Presumably, the myth started because the National Curriculum Programmes of Study [Maths, English] are set out as expectations by year group. However, the programmes very clearly state:

“Within each key stage, schools therefore have the flexibility to introduce content earlier or later than set out in the programme of study.”

“schools can introduce key stage content during an earlier key stage, if appropriate.”

(see Section “School Curriculum” in either the Maths or the English Programme of Study.)

This must be read in the context of the broader thrust of the programmes, which state:

The expectation is that the majority of pupils will move through the programmes of study at broadly the same pace.
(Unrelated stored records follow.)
/-- MD.RESET executes normally on a bound context: CV, BUF, NX and LEN are cleared, BOUND and SEL stay, and nothing
else changes (R156). -/
def Obligations.MdResetCompletes : Prop :=
  ∀ (s : State) (c : Nat) (x : Ctx), s.faulted = false → c < s.cfg.NUM_CTX → s.ctxs[c]? = some x →
    x.bound = true → s.cmd.pay = [] →
    ∃ y : Ctx, exec (.mdReset c) s = .next { s with ctxs := s.ctxs.set c y } ∧
      y.bound = true ∧ y.sel = x.sel ∧ y.cv = List.replicate s.cfg.N 0 ∧ y.buf = List.replicate s.cfg.B 0 ∧
      y.nx = 0 ∧ y.len = 0

/-- Reset equivalence (R157, which the spec marks derived from R145, R146 and R156): MD.RESET leaves exactly what
constructing the context again with its own compressor leaves. -/
def Obligations.ResetEquivalence : Prop :=
  ∀ (s : State) (c : Nat) (x : Ctx), s.Inv → s.faulted = false → s.ctxs[c]? = some x → x.bound = true →
    s.cmd.pay = [] →
    (∃ t, exec (.mdReset c) s = .next t) ∧
    (x.sel = .ref → exec (.mdReset c) s = exec (.mdInitRef c) s) ∧
    (x.sel = .lut → exec (.mdReset c) s = exec (.mdInitLut c) s)

/-- The chain (R161, which the spec marks derived): the digest of a message absorbed into a fresh context is the chain
over the padded message from the zero chaining value. The layout of the chaining value in a compressor input is the
spec's own decision (R63, D8), log entry 15; from 2^61 bytes on the bit length has wrapped (D9), log entry 16. -/
def Obligations.DigestIsChain : Prop :=
  ∀ (g : Config) (f : List Byte → List Word) (sel : Compressor) (m : List Byte),
    g.Admitted → m.length < 2 ^ 64 →
    finalize g.B f (absorb g.B f (Ctx.zeroed g true sel) m) = some (chainDigest g f m)

/-- Determinism over compressors (R158, which the spec marks derived): over one matrix, a message has the same digest
with either compressor. -/
def Obligations.DigestsAgree : Prop :=
  ∀ (g : Config) (a : Matrix) (m : List Byte), g.Admitted →
    finalize g.B (compressLut g (deriveTable g a))
        (absorb g.B (compressLut g (deriveTable g a)) (Ctx.zeroed g true .lut) m) =
      finalize g.B (compressRef g a) (absorb g.B (compressRef g a) (Ctx.zeroed g true .ref) m)

/-- `BUF[NX..B)` unused (R28, marked derived, and U3): it has no effect on any result: contexts that differ only there
absorb alike and finalize alike. -/
def Obligations.BufferTailUnused : Prop :=
  ∀ (B : Nat) (f : List Byte → List Word) (x y : Ctx) (m : List Byte),
    0 < B → x.nx < B → x.buf.length = B → sameCarried x y →
    sameCarried (absorb B f x m) (absorb B f y m) ∧ finalize B f x = finalize B f y

/-- The one-shot hash (R93, by R145, R146, R147 and R152; R161, marked derived): running the pseudo-command
MD.HASH.REF c, m, or MD.HASH.LUT c, m, from any state that meets the invariant, with the matrix or table it needs and
no fault, emits exactly the chain digest of `m`, takes exactly its own moves, and changes nothing else but the context
`c`. The host's stream and the port latch are the model's, log entries 3 and 4; the layout of the chaining value is
log entry 15, the bit length log entry 16. -/
def Obligations.OneShotHash : Prop :=
  ∀ (s : State) (c : Nat) (m : List Byte) (rest : List HostMove),
    s.Inv → s.faulted = false → c < s.cfg.NUM_CTX → m.length < 2 ^ 64 →
    (s.matrixValid = true → s.stream = mdHashRef c m ++ rest →
      ∃ t : State, core.run (mdHashRef c m).length s = .next t ∧
        t = { s with cmd := t.cmd, stream := rest, ctxs := t.ctxs,
                     result := s.result ++ chainDigest s.cfg (compressRef s.cfg s.matrix) m } ∧
        ∀ d, d ≠ c → t.ctxs[d]? = s.ctxs[d]?) ∧
    (s.lutValid = true → s.stream = mdHashLut c m ++ rest →
      ∃ t : State, core.run (mdHashLut c m).length s = .next t ∧
        t = { s with cmd := t.cmd, stream := rest, ctxs := t.ctxs,
                     result := s.result ++ chainDigest s.cfg (compressLut s.cfg s.table) m } ∧
        ∀ d, d ≠ c → t.ctxs[d]? = s.ctxs[d]?)

/-! ## Status registers (10_state.md, 43_csr.md) -/

/-- CSR.RD executes normally with an empty payload, faulted or not: it appends `LE64(CSR(k))` and writes no state
(R67, R180, R181). With a nonempty payload it raises fault 7 when not faulted, and is discarded when faulted. -/
def Obligations.CsrRdCompletes : Prop :=
  ∀ (s : State) (k : Nat),
    (s.cmd.pay = [] → exec (.csrRd k) s = .next { s with result := s.result ++ le64 (csr s k) }) ∧
    (s.cmd.pay ≠ [] → s.faulted = false →
      exec (.csrRd k) s = .next { s with faulted := true, cause := 7, fcmd := s.cmd.word }) ∧
    (s.cmd.pay ≠ [] → s.faulted = true → exec (.csrRd k) s = .next s)

/-- R31: STATUS, bit by bit, and its reset value. -/
def Obligations.StatusBits : Prop :=
  (∀ (s : State) (b : Nat), b < 64 → (csr s 0x00).getLsbD b =
    if b = 0 then s.matrixValid else if b = 1 then s.lutValid else if b = 2 then s.faulted else false) ∧
  ∀ g : Config, csr (State.resetWith g) 0x00 = 0

/-- R32: FAULT_INFO, field by field: CAUSE, zeros, FCMD; 0 while FAULTED = 0 in a state that meets the invariant. -/
def Obligations.FaultInfoFields : Prop :=
  ∀ s : State,
    (csr s 0x01).extractLsb' 0 8 = s.cause ∧ (csr s 0x01).extractLsb' 8 24 = 0#24 ∧
    (csr s 0x01).extractLsb' 32 32 = s.fcmd ∧
    (s.Inv → s.faulted = false → csr s 0x01 = 0) ∧ ∀ g : Config, csr (State.resetWith g) 0x01 = 0

/-- R34, R35: CTX_STATUS(c) and CTX_LEN(c) show the context, read 0 for `c ≥ NUM_CTX`, and are 0 at reset. Of an NX
that does not fit CTX_STATUS's 32 bits nothing is said (log entry 10). -/
def Obligations.ContextRegisters : Prop :=
  ∀ c < 16,
    (∀ (s : State) (x : Ctx), c < s.cfg.NUM_CTX → s.ctxs[c]? = some x →
      (csr s (0x10 + c)).getLsbD 0 = x.bound ∧
      ((csr s (0x10 + c)).getLsbD 1 = true ↔ x.sel = .lut) ∧
      (csr s (0x10 + c)).extractLsb' 2 30 = 0#30 ∧
      (x.nx < 2 ^ 32 → ((csr s (0x10 + c)).extractLsb' 32 32).toNat = x.nx) ∧
      csr s (0x20 + c) = x.len) ∧
    (∀ s : State, s.cfg.NUM_CTX ≤ c → csr s (0x10 + c) = 0 ∧ csr s (0x20 + c) = 0) ∧
    (∀ g : Config, csr (State.resetWith g) (0x10 + c) = 0 ∧ csr (State.resetWith g) (0x20 + c) = 0)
However, decisions about when to progress should always be based on the security of pupils’ understanding and their readiness to progress to the next stage. Pupils who grasp concepts rapidly should be challenged through being offered rich and sophisticated problems before any acceleration through new content. Those who are not sufficiently fluent with earlier material should consolidate their understanding, including through additional practice, before moving on.

So, put simply, schools can certainly teach children content above their year group. But only if they’re ready for it. Common sense, really.
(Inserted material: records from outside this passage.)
-- ==== Sys2Proof/Tests/Slice0.lean ====
section
/-! SUPPORT. Tests against the spec's own examples (95_test_vectors.md), each about one step, and the witnesses that the
statements' hypotheses can be met. Every expected value is the spec's, cited by its table. -/

namespace Sys2Proof.Machine.Tests

/-! ## Well-formed terms -/

theorem test_illFormed_ctx :
    [Instr.mdInitRef 16, .mdInitLut 16, .mdUpdate 16 0, .mdFinal 16, .mdReset 16].all
      (fun i => i.wellFormed == false) = true := by decide

theorem test_illFormed_len : (Instr.mdUpdate 0 65536).wellFormed = false := by decide

theorem test_illFormed_idx : (Instr.csrRd 256).wellFormed = false := by decide

theorem test_wellFormed_boundary :
    [Instr.mtxGen, .lutDerive, .cmpRef, .cmpLut, .mdInitRef 15, .mdInitLut 15, .mdUpdate 15 65535, .mdFinal 15,
      .mdReset 15, .csrRd 255].all (fun i => i.wellFormed) = true := by decide

/-! ## Decoding: words written out bit by bit from R80 to R86 -/

theorem test_decode_formatZ :
    decode 0b00000000000000000000000000000001 = .command .mtxGen ∧
    decode 0b00000000000000000000000000000010 = .command .lutDerive ∧
    decode 0b00000000000000000000000000000011 = .command .cmpRef ∧
    decode 0b00000000000000000000000000000100 = .command .cmpLut := by decide

theorem test_decode_formatC :
    decode 0b00000000000000000000101000010000 = .command (.mdInitRef 10) ∧
    decode 0b00000000000000000000010100010001 = .command (.mdInitLut 5) ∧
    decode 0b00000000000000000000100000010011 = .command (.mdFinal 8) ∧
    decode 0b00000000000000000000000100010100 = .command (.mdReset 1) := by decide

theorem test_decode_formatU :
    decode 0b10000000000000010000001100010010 = .command (.mdUpdate 3 32769) := by decide

theorem test_decode_formatR :
    decode 0b00000000101000010000000000100000 = .command (.csrRd 161) := by decide

/-- D1: words with a bit of a must-be-zero field set, and an unlisted opcode. -/
theorem test_decode_rejects :
    decode 0x00000101 = .illegal (.nonzeroReservedField 0x01) ∧
    decode 0x00010010 = .illegal (.nonzeroReservedField 0x10) ∧
    decode 0x00001012 = .illegal (.nonzeroReservedField 0x12) ∧
    decode 0x01000020 = .illegal (.nonzeroReservedField 0x20) ∧
    decode 0x00000005 = .illegal (.reservedOpcode 0x05) := by decide

/-- R68: the first byte of the transport is `w[7:0]`. -/
theorem test_decodeBytes_order :
    decodeBytes [0x12, 0x03, 0x01, 0x80, 0xAA] = (.command (.mdUpdate 3 32769), [0xAA]) ∧
    decodeBytes [0x12, 0x03, 0x01] = (.illegal .truncated, []) := by decide

theorem test_decodeTableWord :
    decodeTableWord 32 0x80010312 = some (.mdUpdate 3 32769) ∧ decodeTableWord 32 0x00000080 = none := by decide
If you really want to know more about my views on education, then please click on the “Education” link on this blog post to find related posts.

Structures in Arithmetic Teaching Tools

Readers of this blog will know that beyond my “day job”, I am interested in early mathematics education. Partly due to my outreach work with primary schools, I became aware of several tools that are used by primary (elementary) school teachers to help children grasp the structures present in arithmetic. The first of these, Cuisenaire Rods, have a long history and have recently come back in vogue in education. They consist of coloured plastic or wooden rods that can be physically manipulated by children. The second, usually known in this country as the Singapore Bar Model, is a form of drawing used to illustrate and guide the solution to “word problems”, including basic algebra. Through many discussions with my colleague, Charlotte Neale, I have come to appreciate the role these tools – and many other physical pieces of equipment, known in the education world as manipulatives – can play in helping children get to grips with arithmetic.
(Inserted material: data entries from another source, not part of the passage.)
-- ==== Sys2Proof/Word.lean ====
section
/-!
DEFINITION. Plain words of the Ilirahild model: bytes, command entries, instants, and the association-list type
that every sparse table of the state uses.
-/
namespace Sys2Proof

/-- One byte. -/
abbrev Byte := BitVec 8

/-- One 64 B submission queue entry (Table 3.3), byte 0 in the least significant bits. -/
abbrev Entry := BitVec 512

/-- An instant of device time, in nanoseconds since reset (R22). The device counts it in 64 bits and it never
wraps within the life of the product, so the model counts it without a bound. -/
abbrev Instant := Nat

/-- A sparse table: keys strictly rising, each with its value. -/
abbrev Table (α : Type) := List (Nat × α)

end Sys2Proof
end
Cuisenaire and Bar Models have intrigued me, and I spent a considerable portion of my Easter holiday trying to nail down exactly what arithmetic formulae correspond to the juxtaposition of these concrete and pictorial representations. After many discussions with Charlotte, I’m pleased to say that we will be presenting our findings at the BSRLM Summer Conference on the 9th June in Swansea. Presenting at an education conference is a first for me, so I’m rather excited, and very much looking forward to finding out how the work is received.

In this post, I’ll give a brief overview of the main features of the approach we’ve taken from my (non educationalist!) perspective.

Firstly, to enable a formal study of these structures, we needed to formally define how such rods and diagrams are composed.

Cuisenaire Rods

These rods come in all multiples up to 10 of a single unit length, and are colour coded. To keep things simple, we’ve focused only on horizontal composition of rods (interpreted as addition) to form terms, as shown in an example below.

In early primary school, the main relationships being explored relating to horizontal composition are equality and inequality. For example, the figure below shows that black > red + purple, because of the overhanging top-right edge.

With this in mind, we can interpret any such sentence in Cuisenaire rods as an equivalent sentence in (first order) arithmetic. After having done so, we can easily prove mathematically that all such sentences are true. Expressibility and truth coincide for this Cuisenaire syntax! Note that this is very different to the usual abstract syntax for expressing number facts: although 4 = 2 + 1 is false, we can still write it down. This is one reason – we believe – they are so heavily used in early years education: truths are built through play. We only need to know syntactic rules for composition and we can make many interesting number sentences.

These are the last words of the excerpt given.